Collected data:
+---+

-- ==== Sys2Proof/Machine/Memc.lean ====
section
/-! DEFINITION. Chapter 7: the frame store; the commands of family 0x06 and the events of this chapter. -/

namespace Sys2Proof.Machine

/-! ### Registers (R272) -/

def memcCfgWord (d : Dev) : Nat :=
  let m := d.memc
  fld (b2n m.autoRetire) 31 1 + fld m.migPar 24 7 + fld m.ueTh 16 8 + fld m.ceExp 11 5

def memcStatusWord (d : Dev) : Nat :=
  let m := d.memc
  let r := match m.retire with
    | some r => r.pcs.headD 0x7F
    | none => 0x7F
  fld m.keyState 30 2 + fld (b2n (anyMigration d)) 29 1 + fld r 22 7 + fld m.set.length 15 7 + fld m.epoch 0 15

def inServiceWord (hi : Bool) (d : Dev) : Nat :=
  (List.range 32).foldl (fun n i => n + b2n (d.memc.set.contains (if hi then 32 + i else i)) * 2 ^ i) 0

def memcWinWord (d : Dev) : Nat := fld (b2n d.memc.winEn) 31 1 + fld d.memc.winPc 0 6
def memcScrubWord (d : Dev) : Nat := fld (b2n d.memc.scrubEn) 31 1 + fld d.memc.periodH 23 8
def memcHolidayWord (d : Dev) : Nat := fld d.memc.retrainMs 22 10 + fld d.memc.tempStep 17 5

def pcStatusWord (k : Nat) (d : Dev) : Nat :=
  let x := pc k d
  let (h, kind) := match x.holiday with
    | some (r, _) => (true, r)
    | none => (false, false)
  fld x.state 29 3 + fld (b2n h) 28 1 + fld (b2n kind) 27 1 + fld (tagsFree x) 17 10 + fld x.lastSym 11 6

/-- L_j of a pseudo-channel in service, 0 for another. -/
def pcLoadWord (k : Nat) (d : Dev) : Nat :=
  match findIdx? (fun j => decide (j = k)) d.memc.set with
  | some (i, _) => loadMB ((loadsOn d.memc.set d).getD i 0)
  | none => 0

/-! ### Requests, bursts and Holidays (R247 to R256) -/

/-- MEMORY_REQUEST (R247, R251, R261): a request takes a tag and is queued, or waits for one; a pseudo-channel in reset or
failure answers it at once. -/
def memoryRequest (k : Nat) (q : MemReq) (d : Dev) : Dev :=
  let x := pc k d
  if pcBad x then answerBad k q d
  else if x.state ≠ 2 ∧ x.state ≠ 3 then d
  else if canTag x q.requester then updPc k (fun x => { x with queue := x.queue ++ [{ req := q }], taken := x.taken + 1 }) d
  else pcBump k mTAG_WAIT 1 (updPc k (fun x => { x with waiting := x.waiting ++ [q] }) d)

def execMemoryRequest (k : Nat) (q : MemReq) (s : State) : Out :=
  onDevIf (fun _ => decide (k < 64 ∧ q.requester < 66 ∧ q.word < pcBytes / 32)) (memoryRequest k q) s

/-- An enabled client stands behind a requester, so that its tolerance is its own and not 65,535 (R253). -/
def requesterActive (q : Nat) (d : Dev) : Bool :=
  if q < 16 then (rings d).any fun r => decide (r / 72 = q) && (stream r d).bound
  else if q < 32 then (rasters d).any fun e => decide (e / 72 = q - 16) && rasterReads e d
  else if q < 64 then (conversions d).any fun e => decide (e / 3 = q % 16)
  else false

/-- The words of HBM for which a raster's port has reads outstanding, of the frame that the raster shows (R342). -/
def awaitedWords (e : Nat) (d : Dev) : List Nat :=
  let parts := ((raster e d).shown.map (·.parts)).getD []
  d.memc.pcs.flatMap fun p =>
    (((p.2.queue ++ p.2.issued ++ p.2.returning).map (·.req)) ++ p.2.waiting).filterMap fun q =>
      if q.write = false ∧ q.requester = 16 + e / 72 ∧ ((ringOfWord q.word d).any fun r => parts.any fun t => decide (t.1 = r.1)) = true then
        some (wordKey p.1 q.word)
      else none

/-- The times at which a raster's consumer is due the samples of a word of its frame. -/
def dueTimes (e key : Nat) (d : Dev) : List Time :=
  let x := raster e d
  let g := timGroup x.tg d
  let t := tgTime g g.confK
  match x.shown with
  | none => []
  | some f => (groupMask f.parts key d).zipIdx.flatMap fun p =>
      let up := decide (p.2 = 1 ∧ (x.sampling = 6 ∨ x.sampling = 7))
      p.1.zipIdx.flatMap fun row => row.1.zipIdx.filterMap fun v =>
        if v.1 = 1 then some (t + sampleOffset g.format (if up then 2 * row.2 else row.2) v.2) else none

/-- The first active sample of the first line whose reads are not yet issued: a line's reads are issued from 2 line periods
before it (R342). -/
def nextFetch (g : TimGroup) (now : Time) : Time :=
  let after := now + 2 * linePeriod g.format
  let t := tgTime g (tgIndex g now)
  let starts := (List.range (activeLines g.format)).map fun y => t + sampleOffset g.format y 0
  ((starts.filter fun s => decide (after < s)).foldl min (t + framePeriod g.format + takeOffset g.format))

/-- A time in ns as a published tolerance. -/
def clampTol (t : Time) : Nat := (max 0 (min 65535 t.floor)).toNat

+---+

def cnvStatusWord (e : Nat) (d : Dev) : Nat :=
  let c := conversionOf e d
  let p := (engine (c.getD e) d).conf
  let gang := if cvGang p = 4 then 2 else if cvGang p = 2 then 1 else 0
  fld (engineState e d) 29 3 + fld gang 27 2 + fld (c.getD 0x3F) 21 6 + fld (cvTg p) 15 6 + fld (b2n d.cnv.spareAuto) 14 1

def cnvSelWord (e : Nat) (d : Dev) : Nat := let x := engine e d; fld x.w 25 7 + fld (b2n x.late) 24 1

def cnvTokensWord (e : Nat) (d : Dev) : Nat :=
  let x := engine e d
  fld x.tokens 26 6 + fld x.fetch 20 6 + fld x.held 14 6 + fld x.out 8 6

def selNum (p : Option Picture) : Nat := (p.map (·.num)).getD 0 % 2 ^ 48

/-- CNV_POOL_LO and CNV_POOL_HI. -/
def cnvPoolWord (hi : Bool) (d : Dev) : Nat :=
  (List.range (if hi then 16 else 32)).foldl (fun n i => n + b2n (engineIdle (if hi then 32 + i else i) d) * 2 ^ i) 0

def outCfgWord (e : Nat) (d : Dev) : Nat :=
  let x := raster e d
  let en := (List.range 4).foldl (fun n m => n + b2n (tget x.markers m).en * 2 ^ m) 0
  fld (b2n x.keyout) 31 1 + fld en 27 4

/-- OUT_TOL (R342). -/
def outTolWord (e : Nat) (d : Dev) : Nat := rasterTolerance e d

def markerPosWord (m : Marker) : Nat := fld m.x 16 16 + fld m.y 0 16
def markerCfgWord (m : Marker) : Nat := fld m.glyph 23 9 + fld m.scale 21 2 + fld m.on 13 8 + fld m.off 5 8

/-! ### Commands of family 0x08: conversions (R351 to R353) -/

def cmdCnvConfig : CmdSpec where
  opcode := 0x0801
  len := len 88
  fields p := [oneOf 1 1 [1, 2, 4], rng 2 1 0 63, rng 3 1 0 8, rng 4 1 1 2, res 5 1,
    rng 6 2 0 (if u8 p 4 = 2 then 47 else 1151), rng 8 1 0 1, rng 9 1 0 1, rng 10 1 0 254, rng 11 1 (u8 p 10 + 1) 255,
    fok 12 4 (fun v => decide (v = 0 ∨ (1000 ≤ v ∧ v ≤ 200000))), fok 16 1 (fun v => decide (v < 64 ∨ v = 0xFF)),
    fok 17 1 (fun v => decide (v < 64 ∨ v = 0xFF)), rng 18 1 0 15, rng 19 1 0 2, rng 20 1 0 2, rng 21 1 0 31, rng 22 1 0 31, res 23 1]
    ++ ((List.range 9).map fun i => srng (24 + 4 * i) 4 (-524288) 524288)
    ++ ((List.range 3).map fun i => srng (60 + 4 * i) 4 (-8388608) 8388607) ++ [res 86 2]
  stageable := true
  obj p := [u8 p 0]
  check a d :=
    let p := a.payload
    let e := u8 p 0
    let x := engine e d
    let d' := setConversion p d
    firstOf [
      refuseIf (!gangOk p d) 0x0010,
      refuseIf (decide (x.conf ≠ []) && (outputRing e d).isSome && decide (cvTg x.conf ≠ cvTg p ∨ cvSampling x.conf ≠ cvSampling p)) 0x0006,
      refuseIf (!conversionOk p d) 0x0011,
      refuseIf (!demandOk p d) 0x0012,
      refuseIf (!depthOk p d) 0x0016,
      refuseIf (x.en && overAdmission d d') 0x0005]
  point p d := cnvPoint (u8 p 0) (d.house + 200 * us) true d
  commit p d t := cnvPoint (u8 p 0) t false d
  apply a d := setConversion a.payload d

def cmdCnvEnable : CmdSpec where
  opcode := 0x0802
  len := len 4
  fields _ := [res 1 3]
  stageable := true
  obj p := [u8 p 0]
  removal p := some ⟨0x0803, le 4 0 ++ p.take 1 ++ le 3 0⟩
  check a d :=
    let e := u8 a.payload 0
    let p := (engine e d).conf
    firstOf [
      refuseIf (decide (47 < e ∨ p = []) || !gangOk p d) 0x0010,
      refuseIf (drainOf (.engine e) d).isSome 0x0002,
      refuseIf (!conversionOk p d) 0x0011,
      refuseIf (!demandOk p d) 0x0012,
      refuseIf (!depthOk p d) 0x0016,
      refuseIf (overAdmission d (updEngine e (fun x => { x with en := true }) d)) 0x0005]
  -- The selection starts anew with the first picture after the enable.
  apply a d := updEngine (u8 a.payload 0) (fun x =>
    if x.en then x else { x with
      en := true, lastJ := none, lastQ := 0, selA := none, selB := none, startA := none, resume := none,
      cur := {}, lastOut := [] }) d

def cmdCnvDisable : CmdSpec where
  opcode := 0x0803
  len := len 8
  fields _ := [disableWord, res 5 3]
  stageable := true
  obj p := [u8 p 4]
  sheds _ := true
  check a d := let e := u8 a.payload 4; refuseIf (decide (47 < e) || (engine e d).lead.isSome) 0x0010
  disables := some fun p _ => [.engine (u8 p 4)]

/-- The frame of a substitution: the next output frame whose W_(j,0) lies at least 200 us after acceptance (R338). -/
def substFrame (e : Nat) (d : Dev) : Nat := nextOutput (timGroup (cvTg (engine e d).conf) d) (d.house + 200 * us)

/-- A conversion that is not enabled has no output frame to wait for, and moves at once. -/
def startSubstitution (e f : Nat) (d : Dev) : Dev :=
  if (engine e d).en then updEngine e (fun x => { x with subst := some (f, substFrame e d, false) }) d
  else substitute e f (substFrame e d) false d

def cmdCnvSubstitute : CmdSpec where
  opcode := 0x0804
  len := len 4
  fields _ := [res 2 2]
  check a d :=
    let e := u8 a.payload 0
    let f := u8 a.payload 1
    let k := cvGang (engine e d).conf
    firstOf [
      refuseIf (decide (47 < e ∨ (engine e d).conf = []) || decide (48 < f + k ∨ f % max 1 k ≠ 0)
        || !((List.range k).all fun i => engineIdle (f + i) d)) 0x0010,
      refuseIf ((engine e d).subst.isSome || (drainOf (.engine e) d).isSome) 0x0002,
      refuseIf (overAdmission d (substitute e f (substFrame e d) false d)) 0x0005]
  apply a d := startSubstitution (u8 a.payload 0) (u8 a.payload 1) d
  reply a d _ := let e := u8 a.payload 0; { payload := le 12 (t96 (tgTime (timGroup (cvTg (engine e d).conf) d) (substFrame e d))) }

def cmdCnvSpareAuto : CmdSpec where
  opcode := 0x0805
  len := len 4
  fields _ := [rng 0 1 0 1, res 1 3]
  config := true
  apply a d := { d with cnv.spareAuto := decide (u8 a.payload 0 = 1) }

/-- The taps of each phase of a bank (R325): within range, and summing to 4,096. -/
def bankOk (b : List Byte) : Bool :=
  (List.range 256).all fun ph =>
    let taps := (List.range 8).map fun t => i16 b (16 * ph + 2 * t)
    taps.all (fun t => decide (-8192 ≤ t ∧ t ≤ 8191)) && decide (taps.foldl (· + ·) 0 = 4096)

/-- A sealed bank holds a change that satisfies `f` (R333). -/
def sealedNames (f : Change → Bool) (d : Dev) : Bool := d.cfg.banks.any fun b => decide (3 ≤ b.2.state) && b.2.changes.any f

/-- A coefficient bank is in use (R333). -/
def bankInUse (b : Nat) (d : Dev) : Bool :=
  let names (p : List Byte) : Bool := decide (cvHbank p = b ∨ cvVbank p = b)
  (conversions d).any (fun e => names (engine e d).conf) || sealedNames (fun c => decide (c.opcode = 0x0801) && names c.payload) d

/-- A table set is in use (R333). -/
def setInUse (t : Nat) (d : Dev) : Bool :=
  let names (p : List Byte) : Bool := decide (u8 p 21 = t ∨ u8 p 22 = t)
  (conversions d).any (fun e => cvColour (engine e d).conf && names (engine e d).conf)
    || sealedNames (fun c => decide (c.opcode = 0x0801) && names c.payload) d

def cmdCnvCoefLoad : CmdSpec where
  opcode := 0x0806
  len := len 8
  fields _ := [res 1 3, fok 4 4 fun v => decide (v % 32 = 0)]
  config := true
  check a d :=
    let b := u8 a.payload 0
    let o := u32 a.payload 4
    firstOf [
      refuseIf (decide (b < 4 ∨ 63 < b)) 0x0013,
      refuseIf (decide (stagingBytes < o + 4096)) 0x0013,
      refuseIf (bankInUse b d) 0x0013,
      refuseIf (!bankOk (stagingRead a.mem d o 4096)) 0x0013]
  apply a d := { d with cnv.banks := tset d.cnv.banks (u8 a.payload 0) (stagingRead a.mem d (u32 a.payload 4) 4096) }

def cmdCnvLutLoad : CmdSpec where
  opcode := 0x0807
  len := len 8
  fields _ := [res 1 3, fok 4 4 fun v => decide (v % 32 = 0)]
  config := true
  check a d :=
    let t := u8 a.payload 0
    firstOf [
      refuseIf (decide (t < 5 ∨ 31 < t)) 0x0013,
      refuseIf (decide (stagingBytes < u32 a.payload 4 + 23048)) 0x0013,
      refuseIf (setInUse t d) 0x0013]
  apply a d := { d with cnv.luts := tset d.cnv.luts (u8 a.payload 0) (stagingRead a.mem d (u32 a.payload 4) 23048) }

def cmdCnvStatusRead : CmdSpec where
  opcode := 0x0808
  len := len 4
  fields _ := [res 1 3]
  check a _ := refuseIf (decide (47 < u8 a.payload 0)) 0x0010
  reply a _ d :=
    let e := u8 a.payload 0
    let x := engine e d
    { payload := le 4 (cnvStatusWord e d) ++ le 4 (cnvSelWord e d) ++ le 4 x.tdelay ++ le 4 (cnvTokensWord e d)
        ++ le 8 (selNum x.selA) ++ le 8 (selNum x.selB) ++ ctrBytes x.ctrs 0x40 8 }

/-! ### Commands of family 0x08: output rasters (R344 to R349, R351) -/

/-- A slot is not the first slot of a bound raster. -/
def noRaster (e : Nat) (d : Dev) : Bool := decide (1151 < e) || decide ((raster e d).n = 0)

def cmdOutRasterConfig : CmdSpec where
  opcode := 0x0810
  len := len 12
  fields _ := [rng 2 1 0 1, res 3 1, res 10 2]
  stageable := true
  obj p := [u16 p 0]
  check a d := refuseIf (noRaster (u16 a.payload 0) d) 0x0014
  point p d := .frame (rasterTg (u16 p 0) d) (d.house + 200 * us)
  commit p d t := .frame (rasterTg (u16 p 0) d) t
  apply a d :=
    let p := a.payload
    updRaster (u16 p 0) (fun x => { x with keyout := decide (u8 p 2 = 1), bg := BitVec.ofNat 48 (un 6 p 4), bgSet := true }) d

+---+

> [Work required]:
Proceeding from the line containing "let f := u8 a.payload 1" through the line containing "refuseIf ((engine e", transcribe the lines above exactly, both end lines included.

> [Answer]:
    let f := u8 a.payload 1
    let k := cvGang (engine e d).conf
    firstOf [
      refuseIf (decide (47 < e ∨ (engine e d).conf = []) || decide (48 < f + k ∨ f % max 1 k ≠ 0)
        || !((List.range k).all fun i => engineIdle (f + i) d)) 0x0010,
      refuseIf ((engine e d).subst.isSome || (drainOf (.engine e) d).isSome) 0x0002,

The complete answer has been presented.